# What is expected
Find all lines in the listing that include the word "regRead", then copy them.

[[ Data to use, beginning ]]

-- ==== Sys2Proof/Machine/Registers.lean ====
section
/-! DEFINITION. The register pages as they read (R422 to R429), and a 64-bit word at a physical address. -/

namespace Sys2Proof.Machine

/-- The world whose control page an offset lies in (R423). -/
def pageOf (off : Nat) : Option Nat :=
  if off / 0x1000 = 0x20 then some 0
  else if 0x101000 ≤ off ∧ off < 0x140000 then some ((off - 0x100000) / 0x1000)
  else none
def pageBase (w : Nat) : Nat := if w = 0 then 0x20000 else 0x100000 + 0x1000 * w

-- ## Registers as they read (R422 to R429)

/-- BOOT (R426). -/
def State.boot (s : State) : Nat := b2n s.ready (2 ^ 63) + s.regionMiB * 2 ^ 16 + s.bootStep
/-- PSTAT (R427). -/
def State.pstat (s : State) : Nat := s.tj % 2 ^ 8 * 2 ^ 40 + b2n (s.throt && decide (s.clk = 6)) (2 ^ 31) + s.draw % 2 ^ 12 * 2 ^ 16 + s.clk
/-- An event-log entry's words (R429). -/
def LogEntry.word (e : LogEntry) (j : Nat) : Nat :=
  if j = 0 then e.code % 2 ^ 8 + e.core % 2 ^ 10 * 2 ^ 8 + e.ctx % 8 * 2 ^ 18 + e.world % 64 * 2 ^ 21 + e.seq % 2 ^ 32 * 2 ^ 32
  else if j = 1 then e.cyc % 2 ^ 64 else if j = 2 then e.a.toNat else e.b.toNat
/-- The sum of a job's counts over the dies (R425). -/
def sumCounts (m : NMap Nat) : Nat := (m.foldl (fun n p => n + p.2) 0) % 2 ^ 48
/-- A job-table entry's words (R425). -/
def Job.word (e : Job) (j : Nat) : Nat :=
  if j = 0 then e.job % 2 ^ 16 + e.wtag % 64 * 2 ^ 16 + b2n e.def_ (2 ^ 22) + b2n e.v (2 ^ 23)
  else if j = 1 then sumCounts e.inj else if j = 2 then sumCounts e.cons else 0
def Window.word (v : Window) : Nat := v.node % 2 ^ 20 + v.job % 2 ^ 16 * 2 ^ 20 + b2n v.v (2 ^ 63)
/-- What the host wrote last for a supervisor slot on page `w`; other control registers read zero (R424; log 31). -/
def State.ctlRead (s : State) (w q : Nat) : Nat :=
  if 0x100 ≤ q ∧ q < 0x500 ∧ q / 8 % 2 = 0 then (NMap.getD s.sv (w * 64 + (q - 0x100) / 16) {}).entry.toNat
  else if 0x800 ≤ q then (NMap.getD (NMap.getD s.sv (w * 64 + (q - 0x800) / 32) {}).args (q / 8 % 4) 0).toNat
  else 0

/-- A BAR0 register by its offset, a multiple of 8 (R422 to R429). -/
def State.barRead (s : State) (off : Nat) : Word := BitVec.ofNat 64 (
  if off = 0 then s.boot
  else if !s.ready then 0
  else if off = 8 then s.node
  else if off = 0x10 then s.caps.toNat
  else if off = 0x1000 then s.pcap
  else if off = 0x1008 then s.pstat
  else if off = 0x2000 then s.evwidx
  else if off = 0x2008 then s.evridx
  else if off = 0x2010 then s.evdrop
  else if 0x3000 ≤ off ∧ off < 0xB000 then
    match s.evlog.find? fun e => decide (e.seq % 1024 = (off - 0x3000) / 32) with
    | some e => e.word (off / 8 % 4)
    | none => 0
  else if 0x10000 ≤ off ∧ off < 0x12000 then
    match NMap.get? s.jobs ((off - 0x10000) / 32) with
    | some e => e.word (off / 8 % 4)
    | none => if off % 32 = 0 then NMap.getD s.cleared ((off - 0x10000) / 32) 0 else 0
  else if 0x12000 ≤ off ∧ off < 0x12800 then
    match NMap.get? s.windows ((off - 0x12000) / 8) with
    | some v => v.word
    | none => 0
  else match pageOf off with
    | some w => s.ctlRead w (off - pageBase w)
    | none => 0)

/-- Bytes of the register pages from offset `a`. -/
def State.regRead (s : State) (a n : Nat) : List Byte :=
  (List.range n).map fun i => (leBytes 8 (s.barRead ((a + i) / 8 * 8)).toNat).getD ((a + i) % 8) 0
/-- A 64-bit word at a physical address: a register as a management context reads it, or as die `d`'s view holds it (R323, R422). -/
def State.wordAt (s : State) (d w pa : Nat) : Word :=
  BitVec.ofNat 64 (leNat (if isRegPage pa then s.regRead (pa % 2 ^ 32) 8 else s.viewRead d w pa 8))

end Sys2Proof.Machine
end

[[ Data to use, end ]]

# Finished task
def State.regRead (s : State) (a n : Nat) : List Byte :=
  BitVec.ofNat 64 (leNat (if isRegPage pa then s.regRead (pa % 2 ^ 32) 8 else s.viewRead d w pa 8))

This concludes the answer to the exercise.